** Data section **
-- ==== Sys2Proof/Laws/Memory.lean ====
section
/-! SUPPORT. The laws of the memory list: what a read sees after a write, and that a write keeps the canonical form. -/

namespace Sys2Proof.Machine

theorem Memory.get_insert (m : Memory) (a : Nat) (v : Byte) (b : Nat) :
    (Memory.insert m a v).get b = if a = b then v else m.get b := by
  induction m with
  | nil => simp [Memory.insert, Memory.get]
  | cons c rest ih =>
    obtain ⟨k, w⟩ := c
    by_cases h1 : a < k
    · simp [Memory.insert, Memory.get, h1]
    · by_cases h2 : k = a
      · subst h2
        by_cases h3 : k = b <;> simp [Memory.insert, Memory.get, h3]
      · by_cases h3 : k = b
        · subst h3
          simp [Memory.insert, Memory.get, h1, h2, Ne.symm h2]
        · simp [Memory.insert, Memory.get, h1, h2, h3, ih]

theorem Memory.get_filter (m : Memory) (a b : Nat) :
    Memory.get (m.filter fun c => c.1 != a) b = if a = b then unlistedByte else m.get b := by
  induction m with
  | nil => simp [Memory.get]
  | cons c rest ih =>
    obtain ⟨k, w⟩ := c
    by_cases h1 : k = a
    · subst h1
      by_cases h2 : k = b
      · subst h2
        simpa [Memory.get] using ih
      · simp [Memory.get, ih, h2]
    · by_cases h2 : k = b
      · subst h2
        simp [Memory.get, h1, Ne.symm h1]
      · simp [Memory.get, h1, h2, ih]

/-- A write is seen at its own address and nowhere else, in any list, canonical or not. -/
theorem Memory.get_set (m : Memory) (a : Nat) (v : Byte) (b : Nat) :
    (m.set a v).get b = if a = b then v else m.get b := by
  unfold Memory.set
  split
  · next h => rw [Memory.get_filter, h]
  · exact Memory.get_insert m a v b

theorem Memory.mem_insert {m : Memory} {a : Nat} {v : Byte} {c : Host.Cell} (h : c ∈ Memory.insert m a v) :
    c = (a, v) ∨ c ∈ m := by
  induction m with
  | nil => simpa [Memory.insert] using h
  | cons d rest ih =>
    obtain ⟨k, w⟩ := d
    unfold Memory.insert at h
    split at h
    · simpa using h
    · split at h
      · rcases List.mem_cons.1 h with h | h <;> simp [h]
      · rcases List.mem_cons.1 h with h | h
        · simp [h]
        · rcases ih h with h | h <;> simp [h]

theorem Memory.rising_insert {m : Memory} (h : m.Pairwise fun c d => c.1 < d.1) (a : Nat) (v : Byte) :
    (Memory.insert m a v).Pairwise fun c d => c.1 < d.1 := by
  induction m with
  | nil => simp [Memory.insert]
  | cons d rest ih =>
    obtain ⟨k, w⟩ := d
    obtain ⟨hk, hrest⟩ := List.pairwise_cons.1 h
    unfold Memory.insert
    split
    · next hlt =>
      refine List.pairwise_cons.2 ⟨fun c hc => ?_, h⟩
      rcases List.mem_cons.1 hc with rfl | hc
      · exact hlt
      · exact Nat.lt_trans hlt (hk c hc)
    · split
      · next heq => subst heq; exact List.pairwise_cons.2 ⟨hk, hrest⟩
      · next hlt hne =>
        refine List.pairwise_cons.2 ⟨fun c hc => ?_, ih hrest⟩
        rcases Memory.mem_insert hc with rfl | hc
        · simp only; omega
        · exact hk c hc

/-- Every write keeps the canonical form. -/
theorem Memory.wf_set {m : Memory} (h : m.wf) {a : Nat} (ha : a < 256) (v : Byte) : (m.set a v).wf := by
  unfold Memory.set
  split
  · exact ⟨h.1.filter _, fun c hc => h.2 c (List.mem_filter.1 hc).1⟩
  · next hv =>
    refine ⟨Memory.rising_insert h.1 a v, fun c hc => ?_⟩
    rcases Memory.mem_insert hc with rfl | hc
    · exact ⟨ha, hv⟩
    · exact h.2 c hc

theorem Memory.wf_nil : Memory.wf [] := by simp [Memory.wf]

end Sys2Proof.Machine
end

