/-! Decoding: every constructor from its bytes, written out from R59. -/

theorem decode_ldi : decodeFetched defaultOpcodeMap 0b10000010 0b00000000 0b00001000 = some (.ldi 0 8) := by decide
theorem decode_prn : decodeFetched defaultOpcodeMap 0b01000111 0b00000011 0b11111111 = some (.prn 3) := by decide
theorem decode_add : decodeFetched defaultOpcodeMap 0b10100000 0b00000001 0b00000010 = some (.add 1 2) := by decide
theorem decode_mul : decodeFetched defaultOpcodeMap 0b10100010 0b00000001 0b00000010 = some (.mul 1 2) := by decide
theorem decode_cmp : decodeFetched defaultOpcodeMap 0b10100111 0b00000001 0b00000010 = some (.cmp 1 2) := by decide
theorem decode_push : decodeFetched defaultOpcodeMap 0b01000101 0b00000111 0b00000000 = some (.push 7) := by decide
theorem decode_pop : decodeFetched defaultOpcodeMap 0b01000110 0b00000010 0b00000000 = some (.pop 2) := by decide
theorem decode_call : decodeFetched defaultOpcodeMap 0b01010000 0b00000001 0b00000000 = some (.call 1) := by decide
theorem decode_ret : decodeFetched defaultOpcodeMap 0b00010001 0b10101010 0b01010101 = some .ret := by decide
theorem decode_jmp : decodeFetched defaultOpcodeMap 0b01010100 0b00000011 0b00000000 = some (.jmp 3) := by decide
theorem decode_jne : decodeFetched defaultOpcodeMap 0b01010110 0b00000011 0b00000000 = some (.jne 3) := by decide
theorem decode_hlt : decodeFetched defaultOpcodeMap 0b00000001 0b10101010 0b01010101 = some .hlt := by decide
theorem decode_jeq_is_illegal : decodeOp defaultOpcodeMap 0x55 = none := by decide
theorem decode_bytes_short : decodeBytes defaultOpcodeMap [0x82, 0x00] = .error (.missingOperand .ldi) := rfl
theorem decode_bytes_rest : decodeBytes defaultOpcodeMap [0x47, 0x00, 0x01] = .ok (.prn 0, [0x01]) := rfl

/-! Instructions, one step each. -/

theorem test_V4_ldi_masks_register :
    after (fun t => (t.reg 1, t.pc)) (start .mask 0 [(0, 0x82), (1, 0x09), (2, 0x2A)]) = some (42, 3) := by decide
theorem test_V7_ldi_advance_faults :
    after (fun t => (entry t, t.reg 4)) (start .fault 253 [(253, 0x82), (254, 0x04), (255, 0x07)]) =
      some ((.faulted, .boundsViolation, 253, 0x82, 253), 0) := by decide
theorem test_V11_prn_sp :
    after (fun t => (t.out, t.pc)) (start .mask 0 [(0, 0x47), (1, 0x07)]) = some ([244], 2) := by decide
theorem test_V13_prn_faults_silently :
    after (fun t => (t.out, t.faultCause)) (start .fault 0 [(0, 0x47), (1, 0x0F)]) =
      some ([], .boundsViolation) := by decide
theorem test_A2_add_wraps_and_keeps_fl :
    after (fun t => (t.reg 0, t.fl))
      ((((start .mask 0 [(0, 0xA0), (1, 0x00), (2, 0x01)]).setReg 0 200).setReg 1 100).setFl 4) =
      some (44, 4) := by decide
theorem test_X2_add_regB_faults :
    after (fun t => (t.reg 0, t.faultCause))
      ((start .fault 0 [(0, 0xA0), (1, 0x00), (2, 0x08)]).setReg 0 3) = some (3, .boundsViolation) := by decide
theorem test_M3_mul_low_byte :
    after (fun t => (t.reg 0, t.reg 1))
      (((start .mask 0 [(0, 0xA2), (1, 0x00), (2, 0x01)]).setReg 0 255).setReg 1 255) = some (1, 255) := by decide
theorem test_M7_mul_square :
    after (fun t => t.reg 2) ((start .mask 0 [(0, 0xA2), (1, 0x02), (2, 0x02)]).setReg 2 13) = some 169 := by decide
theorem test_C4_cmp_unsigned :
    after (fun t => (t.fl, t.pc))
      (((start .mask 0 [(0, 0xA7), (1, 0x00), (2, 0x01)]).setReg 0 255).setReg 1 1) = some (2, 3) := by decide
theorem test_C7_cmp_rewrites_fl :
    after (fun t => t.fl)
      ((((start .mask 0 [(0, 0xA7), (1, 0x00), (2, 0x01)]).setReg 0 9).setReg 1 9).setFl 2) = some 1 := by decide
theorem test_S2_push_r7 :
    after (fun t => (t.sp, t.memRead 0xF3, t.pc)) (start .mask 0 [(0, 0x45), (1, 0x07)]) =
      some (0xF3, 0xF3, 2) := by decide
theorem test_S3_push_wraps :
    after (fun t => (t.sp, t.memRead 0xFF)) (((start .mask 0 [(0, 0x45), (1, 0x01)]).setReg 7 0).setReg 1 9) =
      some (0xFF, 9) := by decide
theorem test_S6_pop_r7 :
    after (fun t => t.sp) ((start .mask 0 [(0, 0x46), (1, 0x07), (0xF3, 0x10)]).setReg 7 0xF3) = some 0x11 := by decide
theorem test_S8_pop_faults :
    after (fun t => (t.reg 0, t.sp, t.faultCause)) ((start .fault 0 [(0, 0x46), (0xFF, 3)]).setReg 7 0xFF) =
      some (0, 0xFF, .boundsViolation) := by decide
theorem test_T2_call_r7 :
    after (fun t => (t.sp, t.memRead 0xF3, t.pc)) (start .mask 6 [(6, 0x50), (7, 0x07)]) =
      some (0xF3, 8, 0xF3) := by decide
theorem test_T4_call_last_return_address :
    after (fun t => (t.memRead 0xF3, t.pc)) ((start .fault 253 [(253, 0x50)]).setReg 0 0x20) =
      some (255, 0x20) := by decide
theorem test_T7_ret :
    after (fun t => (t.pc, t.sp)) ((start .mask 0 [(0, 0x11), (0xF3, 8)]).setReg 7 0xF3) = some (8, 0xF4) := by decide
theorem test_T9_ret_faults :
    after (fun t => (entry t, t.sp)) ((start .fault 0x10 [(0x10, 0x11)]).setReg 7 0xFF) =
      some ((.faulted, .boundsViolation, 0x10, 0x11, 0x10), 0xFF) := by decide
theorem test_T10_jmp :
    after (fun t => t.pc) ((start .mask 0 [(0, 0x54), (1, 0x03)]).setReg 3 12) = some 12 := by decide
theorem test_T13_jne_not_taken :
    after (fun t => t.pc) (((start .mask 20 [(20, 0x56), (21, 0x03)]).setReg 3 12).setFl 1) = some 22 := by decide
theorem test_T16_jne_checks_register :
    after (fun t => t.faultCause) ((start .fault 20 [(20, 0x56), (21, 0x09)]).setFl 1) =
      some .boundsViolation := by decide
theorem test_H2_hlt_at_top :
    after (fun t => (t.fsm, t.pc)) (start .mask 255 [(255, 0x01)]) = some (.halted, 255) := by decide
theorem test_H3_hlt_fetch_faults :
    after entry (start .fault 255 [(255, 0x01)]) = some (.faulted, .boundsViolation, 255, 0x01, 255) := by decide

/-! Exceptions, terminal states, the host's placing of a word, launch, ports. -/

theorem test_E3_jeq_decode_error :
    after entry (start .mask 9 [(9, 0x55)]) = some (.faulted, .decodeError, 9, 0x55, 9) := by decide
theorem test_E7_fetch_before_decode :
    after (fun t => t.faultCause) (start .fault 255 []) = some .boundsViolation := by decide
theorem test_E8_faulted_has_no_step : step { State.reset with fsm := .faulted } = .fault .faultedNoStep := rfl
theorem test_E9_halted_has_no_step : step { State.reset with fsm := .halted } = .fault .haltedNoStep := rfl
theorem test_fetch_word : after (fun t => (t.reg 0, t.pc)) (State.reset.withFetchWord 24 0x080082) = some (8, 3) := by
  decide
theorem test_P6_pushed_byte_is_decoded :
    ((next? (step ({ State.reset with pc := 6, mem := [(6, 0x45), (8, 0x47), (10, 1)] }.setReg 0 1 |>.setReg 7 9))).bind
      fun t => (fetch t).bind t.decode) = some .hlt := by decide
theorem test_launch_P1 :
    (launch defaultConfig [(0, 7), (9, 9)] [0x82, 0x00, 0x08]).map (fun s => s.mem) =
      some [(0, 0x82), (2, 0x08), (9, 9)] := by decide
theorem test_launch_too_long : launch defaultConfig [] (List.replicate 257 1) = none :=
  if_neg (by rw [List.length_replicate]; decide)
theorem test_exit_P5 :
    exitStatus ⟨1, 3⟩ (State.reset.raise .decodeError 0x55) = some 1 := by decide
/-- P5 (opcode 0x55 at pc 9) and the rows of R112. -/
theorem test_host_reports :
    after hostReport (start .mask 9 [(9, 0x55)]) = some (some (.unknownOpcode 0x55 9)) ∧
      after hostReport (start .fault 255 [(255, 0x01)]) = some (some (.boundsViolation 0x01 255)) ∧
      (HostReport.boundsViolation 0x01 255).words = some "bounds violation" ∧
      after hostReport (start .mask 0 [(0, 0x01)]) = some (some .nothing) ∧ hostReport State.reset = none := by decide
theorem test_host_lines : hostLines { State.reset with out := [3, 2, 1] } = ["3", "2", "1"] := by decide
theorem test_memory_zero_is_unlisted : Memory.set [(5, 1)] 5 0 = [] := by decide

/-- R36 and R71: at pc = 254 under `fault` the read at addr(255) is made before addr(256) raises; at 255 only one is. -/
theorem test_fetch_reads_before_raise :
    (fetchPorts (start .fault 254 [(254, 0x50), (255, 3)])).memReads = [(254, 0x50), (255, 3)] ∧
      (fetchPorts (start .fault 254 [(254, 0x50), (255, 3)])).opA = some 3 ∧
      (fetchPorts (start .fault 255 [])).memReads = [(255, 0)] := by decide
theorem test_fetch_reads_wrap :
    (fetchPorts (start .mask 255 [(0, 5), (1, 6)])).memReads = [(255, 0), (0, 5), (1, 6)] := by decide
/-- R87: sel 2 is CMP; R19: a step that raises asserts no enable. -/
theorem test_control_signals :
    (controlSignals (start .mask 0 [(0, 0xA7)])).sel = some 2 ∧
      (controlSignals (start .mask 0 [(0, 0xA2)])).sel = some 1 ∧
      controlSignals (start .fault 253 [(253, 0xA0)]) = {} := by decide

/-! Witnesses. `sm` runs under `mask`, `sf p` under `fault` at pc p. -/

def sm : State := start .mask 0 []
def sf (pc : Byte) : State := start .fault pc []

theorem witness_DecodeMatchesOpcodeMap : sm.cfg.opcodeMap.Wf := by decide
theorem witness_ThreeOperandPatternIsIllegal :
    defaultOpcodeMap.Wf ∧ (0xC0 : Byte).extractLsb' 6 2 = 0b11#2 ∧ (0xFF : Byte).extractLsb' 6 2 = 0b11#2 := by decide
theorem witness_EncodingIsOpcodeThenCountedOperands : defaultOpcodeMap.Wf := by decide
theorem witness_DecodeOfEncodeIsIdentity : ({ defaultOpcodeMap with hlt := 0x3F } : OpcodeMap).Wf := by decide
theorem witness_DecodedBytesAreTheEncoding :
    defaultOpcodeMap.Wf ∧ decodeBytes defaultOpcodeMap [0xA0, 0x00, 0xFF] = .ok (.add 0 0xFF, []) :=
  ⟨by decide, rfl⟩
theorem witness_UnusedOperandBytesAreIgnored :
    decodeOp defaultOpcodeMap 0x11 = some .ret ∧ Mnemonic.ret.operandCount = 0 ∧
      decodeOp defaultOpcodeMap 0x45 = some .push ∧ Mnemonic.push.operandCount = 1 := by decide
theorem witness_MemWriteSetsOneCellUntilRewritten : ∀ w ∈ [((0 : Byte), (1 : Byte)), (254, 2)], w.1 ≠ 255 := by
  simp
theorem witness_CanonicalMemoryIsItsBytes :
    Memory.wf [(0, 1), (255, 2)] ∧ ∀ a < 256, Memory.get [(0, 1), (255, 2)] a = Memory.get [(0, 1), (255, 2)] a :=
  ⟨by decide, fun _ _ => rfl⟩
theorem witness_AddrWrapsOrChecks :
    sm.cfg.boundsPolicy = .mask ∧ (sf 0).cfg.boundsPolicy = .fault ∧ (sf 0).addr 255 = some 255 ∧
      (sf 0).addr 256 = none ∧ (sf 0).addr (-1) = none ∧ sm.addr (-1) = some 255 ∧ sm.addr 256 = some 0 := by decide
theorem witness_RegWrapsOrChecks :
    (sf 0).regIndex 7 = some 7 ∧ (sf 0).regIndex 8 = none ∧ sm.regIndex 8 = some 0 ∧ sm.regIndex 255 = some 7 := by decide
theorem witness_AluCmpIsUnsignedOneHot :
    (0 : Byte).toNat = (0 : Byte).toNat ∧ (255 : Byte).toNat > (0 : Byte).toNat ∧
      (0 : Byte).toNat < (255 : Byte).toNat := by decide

** Problem **
Give back the lines of the data exactly as they are written, from the first line through the line containing "theorem Memory.get_filter (m".

** Reply to the task **
-- ==== Sys2Proof/Laws/Memory.lean ====
section
/-! SUPPORT. The laws of the memory list: what a read sees after a write, and that a write keeps the canonical form. -/

namespace Sys2Proof.Machine

theorem Memory.get_insert (m : Memory) (a : Nat) (v : Byte) (b : Nat) :
    (Memory.insert m a v).get b = if a = b then v else m.get b := by
  induction m with
  | nil => simp [Memory.insert, Memory.get]
  | cons c rest ih =>
    obtain ⟨k, w⟩ := c
    by_cases h1 : a < k
    · simp [Memory.insert, Memory.get, h1]
    · by_cases h2 : k = a
      · subst h2
        by_cases h3 : k = b <;> simp [Memory.insert, Memory.get, h3]
      · by_cases h3 : k = b
        · subst h3
          simp [Memory.insert, Memory.get, h1, h2, Ne.symm h2]
        · simp [Memory.insert, Memory.get, h1, h2, h3, ih]

theorem Memory.get_filter (m : Memory) (a b : Nat) :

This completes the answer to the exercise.